HOW TO COMPLETE THIS TASK
Only one portion of the data is to be written out: from the line bearing "R185, R298) -/" through the line bearing "theorem paletteSave_start (v". Write it exactly as it appears.

Dataset entries
=== Section Start ===

theorem Dev.rejectPcie_rd (d : Dev) (status id : Nat) {k : Nat} (hstatus : k ≠ M.LAST_WRITE_STATUS) (hid : k ≠ M.LAST_WRITE_ID)
    (hcnt : k ≠ M.CNT_WRITE_REJECT) : (d.rejectPcie status id).rd k = d.rd k :=
  (Dev.rd_bump_other _ _ _ hcnt).trans ((Dev.rd_wr_other _ _ _ _ hid).trans (Dev.rd_wr_other _ _ _ _ hstatus))

theorem Dev.answer_rd (who : Principal) (id : Nat) (r : Nat × Dev) {k : Nat} (hstatus : k ≠ M.LAST_WRITE_STATUS)
    (hid : k ≠ M.LAST_WRITE_ID) (hcnt : k ≠ M.CNT_WRITE_REJECT) : (Dev.answer who id r).rd k = r.2.rd k := by
  have rejected := r.2.rejectPcie_rd r.1 id hstatus hid hcnt
  unfold Dev.answer
  split
  · split
    · rfl
    · exact rejected
  · split
    · rfl
    · exact rejected
  · rfl

/-! ## Values saved to the boot store (R59, R185, R298) -/

/-- A restart that runs keeps its RESTART_STATUS (R61, log 207). -/
theorem paletteSave_rd_restartStatus (v : Nat) (d : Dev) :
    (paletteSave v d).2.rd M.RESTART_STATUS = if d.start.state = .restarting then d.rd M.RESTART_STATUS else St.OK := by
  unfold paletteSave
  split
  · rfl
  · exact Dev.rd_wr_start ..

theorem paletteSave_start (v : Nat) (d : Dev) : (paletteSave v d).2.start =
    { d.start with boot := { d.start.boot with palette := some (d.rd M.PALETTE_NEXT, d.rd M.PIPE_GATE_NEXT) } } := by
  unfold paletteSave
  split <;> rfl

theorem exec_paletteSave_of_passes {a : Acc} {s : State} (h : Passes s.dev a M.PALETTE_SAVE) :
    exec (.paletteSave a) s = .next { s with dev := (paletteSave (storedValue M.PALETTE_SAVE a.val) s.dev).2 } := by
  have hexec : exec (.paletteSave a) s = .next { s with dev := (s.dev.trigger a M.PALETTE_SAVE paletteSave).2 } := rfl
  rwa [Dev.trigger_ok h (e := (paletteSave _ s.dev).2) rfl] at hexec

theorem exec_rollSeedSave_of_passes {a : Acc} {s : State} (h : Passes s.dev a M.ROLL_SEED_SAVE) :
    exec (.rollSeedSave a) s = .next { s with dev := (rollSeedSave (storedValue M.ROLL_SEED_SAVE a.val) s.dev).2 } := by
  have hexec : exec (.rollSeedSave a) s = .next { s with dev := (s.dev.trigger a M.ROLL_SEED_SAVE rollSeedSave).2 } := rfl
  rwa [Dev.trigger_ok h (e := (rollSeedSave _ s.dev).2) rfl] at hexec

theorem exec_keySave_of_passes {a : Acc} {s : State} (h : Passes s.dev a M.KEY_SAVE) :
    exec (.keySave a) s = .next { s with dev := (keySave (storedValue M.KEY_SAVE a.val) s.dev).2 } := by
  have hexec : exec (.keySave a) s = .next { s with dev := (s.dev.trigger a M.KEY_SAVE keySave).2 } := rfl
  rwa [Dev.trigger_ok h (e := (keySave _ s.dev).2) rfl] at hexec

/-! ## The abort of an open transaction (R159) -/

/-- The end of a transaction writes members of class TXN alone. -/
theorem txnClear_rd (d : Dev) {k : Nat} (h : k / 2 ^ 24 ≠ 0x05) : (txnClear d).rd k = d.rd k := by
  unfold txnClear
  rw [Dev.rd_wr_other _ _ _ _ (by rintro rfl; exact h rfl), Dev.rd_wr_other _ _ _ _ (by rintro rfl; exact h rfl),
    Dev.rd_wr_other _ _ _ _ (by rintro rfl; exact h rfl)]
  rfl

theorem rollbackEnd_frame (d : Dev) (b : Bool) : (rollbackEnd d b).start = d.start ∧ (rollbackEnd d b).txn.state = .idle := by
  cases b <;> exact ⟨rfl, rfl⟩

theorem rollbackEnd_rd (d : Dev) (b : Bool) {k : Nat} (h : k / 2 ^ 24 ≠ 0x05) : (rollbackEnd d b).rd k = d.rd k := by
  cases b
  all_goals
    exact (Dev.rd_bump_other _ _ _ (by rintro rfl; exact h rfl)).trans
      ((Dev.rd_wr_other _ _ _ _ (by rintro rfl; exact h rfl)).trans (txnClear_rd d h))

/-- The abort of a restart leaves no transaction, and the start-up state as it was. -/
theorem txnAbortNow_frame (d : Dev) : (txnAbortNow d).start = d.start ∧ (txnAbortNow d).txn.state = .idle := by
  unfold txnAbortNow
  split
  case h_1 hidle => exact ⟨rfl, hidle⟩
  all_goals exact rollbackEnd_frame ..

theorem txnAbortNow_rd (d : Dev) {k : Nat} (h : k / 2 ^ 24 ≠ 0x05) : (txnAbortNow d).rd k = d.rd k := by
  unfold txnAbortNow
  split
  · rfl
  all_goals exact rollbackEnd_rd _ _ h

/-! ## DATAPATH_RESTART (R61) -/

/-- The restart's trigger with every check passed: the transaction ends, the pair and the seeds are latched, and READY is due
to fall. -/
def Dev.beginRestart (d : Dev) : Dev :=
  ({ (latchNext (txnAbortNow d)).wr M.RESTART_STATUS St.PENDING with
    start := { (latchNext (txnAbortNow d)).start with fallDue := true } }).goes .restarting

theorem datapathRestart_of_valid (v : Nat) (hstate : d.start.state = .ready)
    (hpair : gateRuleOk (d.rd M.PALETTE_NEXT) (d.rd M.PIPE_GATE_NEXT) = true) :
    datapathRestart txnAbortNow v d = (St.OK, d.beginRestart) := by
  simp [datapathRestart, hstate, hpair, Dev.beginRestart]

theorem datapathRestart_of_invalid (v : Nat) (hstate : d.start.state = .ready)
    (hpair : gateRuleOk (d.rd M.PALETTE_NEXT) (d.rd M.PIPE_GATE_NEXT) = false) :
    datapathRestart txnAbortNow v d = (St.INCONSISTENT, d.wr M.RESTART_STATUS St.INCONSISTENT) := by
  simp [datapathRestart, hstate, hpair]

/-- The pair and the seeds latched are those of the dictionary before the transaction ends, which touches none of them. -/
theorem Dev.beginRestart_start (d : Dev) : d.beginRestart.start = { d.start with
    state := .restarting, fallDue := true, latched := some (d.rd M.PALETTE_NEXT, d.rd M.PIPE_GATE_NEXT)
    seeds := (d.rd M.ROLL_SEED_1, d.rd M.ROLL_SEED_2, d.rd M.ROLL_SEED_3) } := by
  simp only [Dev.beginRestart, Dev.goes, latchNext, txnAbortNow_frame, txnAbortNow_rd d (k := M.PALETTE_NEXT) (by decide),
    txnAbortNow_rd d (k := M.PIPE_GATE_NEXT) (by decide), txnAbortNow_rd d (k := M.ROLL_SEED_1) (by decide),
    txnAbortNow_rd d (k := M.ROLL_SEED_2) (by decide), txnAbortNow_rd d (k := M.ROLL_SEED_3) (by decide)]

theorem Dev.beginRestart_rd_restartStatus (d : Dev) : d.beginRestart.rd M.RESTART_STATUS = St.PENDING :=
  Dev.rd_wr_same (latchNext (txnAbortNow d)) M.RESTART_STATUS St.PENDING

theorem Dev.beginRestart_txn (d : Dev) : d.beginRestart.txn.state = .idle := (txnAbortNow_frame d).2

theorem exec_datapathRestart (a : Acc) (s : State) : exec (.datapathRestart a) s =
    .next { s with dev := (s.dev.trigger a M.DATAPATH_RESTART (datapathRestart txnAbortNow)).2 } := rfl

/-! ## RESTART_COMPLETE (R62) -/

/-- A lane has a result of its calibration: 1 where it passed, 2 where it failed (R100). -/
def Dev.Calibrated (d : Dev) (l : Nat) : Prop := d.rd (M.LANE_CAL_STATUS l) = 1 ∨ d.rd (M.LANE_CAL_STATUS l) = 2

/-- What one element of a list brings about, and every other keeps, holds when the list is done. -/
theorem foldl_of_mem {α β : Type} {P : β → Prop} {f : β → α → β} (keeps : ∀ b a, P b → P (f b a)) {a : α}
    (sets : ∀ b, P (f b a)) {as : List α} (ha : a ∈ as) (b : β) : P (as.foldl f b) := by
  obtain ⟨before, after, rfl⟩ := List.append_of_mem ha
  rw [List.foldl_append, List.foldl_cons]
  exact List.foldlRecOn after f (sets _) fun b hb a _ => keeps b a hb

theorem Dev.calibrated_wr (d : Dev) (l : Nat) {v : Nat} (hv : v = 1 ∨ v = 2) : (d.wr (M.LANE_CAL_STATUS l) v).Calibrated l := by
  unfold Dev.Calibrated
  rw [Dev.rd_wr_same]
  omega

theorem Dev.Calibrated.wr_other {l id : Nat} (h : d.Calibrated l) (v : Nat) (hid : M.LANE_CAL_STATUS l ≠ id) :
    (d.wr id v).Calibrated l := by
  unfold Dev.Calibrated
  rwa [Dev.rd_wr_other _ _ _ _ hid]

/-- A result written for a lane, its own or another's, leaves the lane with a result. -/
theorem Dev.Calibrated.wr_result {l v : Nat} (h : d.Calibrated l) (hv : v = 1 ∨ v = 2) (k : Nat) :
    (d.wr (M.LANE_CAL_STATUS k) v).Calibrated l := by
  by_cases hk : l = k
  · exact hk ▸ d.calibrated_wr l hv
  · exact h.wr_other v (by unfold M.LANE_CAL_STATUS; omega)

/-- LANE_CAL_STATUS is member 0 of its class. -/
theorem laneCalStatus_ne {id : Nat} (h : id % 256 ≠ 0) (l : Nat) : M.LANE_CAL_STATUS l ≠ id := by
  unfold M.LANE_CAL_STATUS
  omega

/-- Lanes that fail keep their own result and that of every other lane. -/
theorem failLanes_calibrated {l : Nat} (h : d.Calibrated l) (lanes : List Nat) : (failLanes d lanes).Calibrated l :=
  List.foldlRecOn lanes _ (motive := fun e : Dev => e.Calibrated l) h
    fun _ he k _ => (he.wr_result (.inr rfl) k).wr_other _ (laneCalStatus_ne (by decide) l)

/-- Every lane of a pipe that is not gated has a result after calibration (R98). -/
theorem calibrateLanes_calibrated (d : Dev) {gate l : Nat} (bad : List Nat) (hl : l < 256) (hgate : bitOf gate (l / 16) = false) :
    (calibrateLanes d gate bad).Calibrated l := by
  have hmem : l ∈ (List.range 256).filter (fun l => !bitOf gate (l / 16)) :=
    List.mem_filter.mpr ⟨List.mem_range.mpr hl, by simp [hgate]⟩
  refine failLanes_calibrated (foldl_of_mem (P := fun e : Dev => e.Calibrated l) ?_ ?_ hmem _) _
  · exact fun e k he => he.wr_result (.inl rfl) k
  · exact fun e => e.calibrated_wr l (.inl rfl)

theorem failLanes_start (d : Dev) (lanes : List Nat) : (failLanes d lanes).start = d.start :=
  List.foldlRecOn lanes _ (motive := fun e : Dev => e.start = d.start) rfl fun _ h _ _ => h

theorem calibrateLanes_start (d : Dev) (gate : Nat) (bad : List Nat) : (calibrateLanes d gate bad).start = d.start := by
  unfold calibrateLanes
  rw [failLanes_start]
  exact List.foldlRecOn _ _ (motive := fun e : Dev => e.start = d.start) rfl fun _ h _ _ => h

/-- An image in the control stores leaves the results of the lanes. -/
theorem Dev.Calibrated.withImage {l : Nat} (h : d.Calibrated l) (i : Image) : (d.withImage i).Calibrated l := by
  have loaded : ({ d with tutors := { d.tutors with image := some i, storeBad := [] } } : Dev).Calibrated l := h
  exact (loaded.wr_other _ (laneCalStatus_ne (by decide) l)).wr_other _ (laneCalStatus_ne (by decide) l)

theorem Dev.withImage_start (d : Dev) (i : Image) : (d.withImage i).start = d.start := rfl

/-- The end of a restart whose READY has fallen makes READY due to rise. -/
theorem restartComplete_start (hstate : d.start.state = .restarting) (hfall : d.start.fallDue = false)
    (hready : d.start.readyDue = false) : (restartComplete d).start = { d.start with readyDue := true } := by
  rw [restartComplete, if_pos ⟨hstate, hfall, hready⟩]
  simp only [Dev.withImage_start, calibrateLanes_start, Dev.fresh_eq]

theorem restartComplete_calibrated (hstate : d.start.state = .restarting) (hfall : d.start.fallDue = false)
    (hready : d.start.readyDue = false) {l : Nat} (hl : l < 256)
    (hgate : bitOf (d.start.latched.getD (1, 0)).2 (l / 16) = false) : (restartComplete d).Calibrated l := by
  rw [restartComplete, if_pos ⟨hstate, hfall, hready⟩]
  exact (calibrateLanes_calibrated _ _ hl hgate).withImage _

theorem exec_restartComplete_of_dieRuns {s : State} (h : s.dev.dieRuns = true) :
    exec .restartComplete s = .next { s with dev := restartComplete s.dev } := by
  have hexec : exec .restartComplete s = .next { s with dev := if s.dev.dieRuns then restartComplete s.dev else s.dev } := rfl
  rwa [if_pos h] at hexec

end Sys2Proof.Machine

namespace Sys2Proof

open Sys2Proof.Machine

/-- Settles O18, clause by clause: the saves, a restart with a valid and with an invalid pair, and its end. That PALETTE_SAVE
leaves the ST_PENDING of a restart that runs is log 207. -/
theorem savesAndRestart : Obligations.SavesAndRestart := by
  refine ⟨fun a s hpass => ?_, fun a s hpass => ?_, fun a s hpass => ?_, fun a s hpass hstate hpair => ?_,
    fun a s hpass hstate hpair => ?_, fun s hruns hstate hfall hready => ?_⟩
  · exact ⟨_, exec_paletteSave_of_passes hpass, paletteSave_start .., paletteSave_rd_restartStatus ..⟩
  · exact exec_rollSeedSave_of_passes hpass
  · exact ⟨_, exec_keySave_of_passes hpass, rfl, rfl⟩
  · refine ⟨s.dev.beginRestart, ?_, Dev.beginRestart_start _, Dev.beginRestart_rd_restartStatus _, Dev.beginRestart_txn _⟩
    rw [exec_datapathRestart, Dev.trigger_ok hpass (datapathRestart_of_valid _ hstate hpair)]
  · refine ⟨_, exec_datapathRestart a s, ?_⟩
    rw [Dev.trigger_passes _ hpass, datapathRestart_of_invalid _ hstate hpair]
    refine ⟨?_, ?_, ?_⟩
    · rw [Dev.answer_frame]
      rfl
    · rw [Dev.answer_rd _ _ _ (by decide) (by decide) (by decide)]
      exact Dev.rd_wr_same ..
    · rw [Dev.answer_frame]
      rfl
  · exact ⟨_, exec_restartComplete_of_dieRuns hruns, restartComplete_start hstate hfall hready,
      fun l hl hgate => restartComplete_calibrated hstate hfall hready hl hgate⟩

end Sys2Proof

/-! The power management of the package: the sag governor, THROTTLE_N, AVSBus and the thermal trip. -/

namespace Sys2Proof.Machine

variable {d : Dev}

/-- An event of the die that runs does what it does to the device, and leaves the bell. -/
theorem gives_of_onDie {c : Instr} {s : State} {f : BellSt → Dev → Dev} (hexec : exec c s = s.onDie f) (h : s.dev.dieRuns = true) :
    Gives c s s.bell (f s.bell s.dev) := by
  unfold Gives
  rw [hexec, State.onDie, State.onDev_eq, if_pos h]

theorem b2n_le_one (b : Bool) : b2n b ≤ 1 := by cases b <;> decide

/-! ## The clock takes a step (R78, R81) -/

theorem Dev.stepFloor_lt (d : Dev) : d.stepFloor < 2 ^ 64 := by
  have hstep := d.rd_lt M.THROTTLE_N_STEP
  have hfault := b2n_le_one d.power.avsFault
  unfold Dev.stepFloor
  split <;> omega

theorem Dev.throttleStep_le_stepFloor (h : d.pins.throttleLow = true) : d.rd M.THROTTLE_N_STEP ≤ d.stepFloor := by
  simp [Dev.stepFloor, h]

theorem Dev.one_le_stepFloor (h : d.power.avsFault = true) : 1 ≤ d.stepFloor := by
  simp [Dev.stepFloor, h, b2n]

theorem Dev.rd_bumpIf_other (c : Bool) (id k : Nat) (h : k ≠ id) : (d.bumpIf c id).rd k = d.rd k := by
  cases c
  · rfl
  · exact Dev.rd_bump_other d id k h

theorem Dev.setStep_rd_clockStep (d : Dev) {k : Nat} (h : k < 2 ^ 64) : (d.setStep k).rd M.CLOCK_STEP = k :=
  (Dev.rd_wr_same ..).trans (Nat.mod_eq_of_lt h)

theorem Dev.setStep_rd_other (d : Dev) (k : Nat) {id : Nat} (hstep : id ≠ M.CLOCK_STEP) (hcount : id ≠ M.CNT_SAG_STRETCH) :
    (d.setStep k).rd id = d.rd id :=
  (Dev.rd_wr_other _ _ _ _ hstep).trans (Dev.rd_bumpIf_other _ _ _ hcount)

/-- A step of the clock changes the dictionary and what is noted of the running period's cycles, and nothing else. -/
theorem Dev.setStep_frame (d : Dev) (k : Nat) : d.setStep k = { d with
    reg := (d.setStep k).reg
    power := { d.power with someLowest := d.power.someLowest || k == 3, allLowest := d.power.allLowest && k == 3 } } := by
  unfold Dev.setStep Dev.bumpIf
  dsimp only
  split <;> rfl

theorem Dev.setStep_pins (d : Dev) (k : Nat) : (d.setStep k).pins = d.pins := by rw [Dev.setStep_frame]

/-! ## Sag (R74, R76) -/

theorem Dev.raiseTo_pins (d : Dev) (id v : Nat) : (d.raiseTo id v).pins = d.pins := by
  unfold Dev.raiseTo
  split <;> rfl

theorem Dev.raiseTo_rd_same (d : Dev) (id : Nat) {v : Nat} (h : v < 2 ^ 64) : (d.raiseTo id v).rd id = max (d.rd id) v := by
  unfold Dev.raiseTo
  split
  · rw [Dev.rd_wr_same]
    omega
  · omega

theorem Dev.raiseTo_rd_other (d : Dev) (id v : Nat) {k : Nat} (h : k ≠ id) : (d.raiseTo id v).rd k = d.rd k := by
  unfold Dev.raiseTo
  split
  · exact Dev.rd_wr_other _ _ _ _ h
  · rfl

/-- A sag is at most the whole target: 100 %, in units of 0.01 %. -/
theorem Dev.sagOf_le (d : Dev) (uv : Nat) : d.sagOf uv ≤ 10000 :=
  Nat.div_le_of_le_mul (Nat.mul_le_mul_right _ (Nat.sub_le ..))

theorem Dev.sagStep_le (d : Dev) (uv : Nat) : d.sagStep uv ≤ 3 := by
  unfold Dev.sagStep
  split_ifs <;> omega

/-- A lower voltage calls for a step at least as slow. -/
theorem Dev.sagStep_anti (d : Dev) {low high : Nat} (h : low ≤ high) : d.sagStep high ≤ d.sagStep low := by
  simp only [Dev.sagStep, Dev.sagExceeds, decide_eq_true_eq]
  split_ifs <;> omega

=== Section End ===

EXERCISE ANSWER
/-! ## Values saved to the boot store (R59, R185, R298) -/

/-- A restart that runs keeps its RESTART_STATUS (R61, log 207). -/
theorem paletteSave_rd_restartStatus (v : Nat) (d : Dev) :
    (paletteSave v d).2.rd M.RESTART_STATUS = if d.start.state = .restarting then d.rd M.RESTART_STATUS else St.OK := by
  unfold paletteSave
  split
  · rfl
  · exact Dev.rd_wr_start ..

theorem paletteSave_start (v : Nat) (d : Dev) : (paletteSave v d).2.start =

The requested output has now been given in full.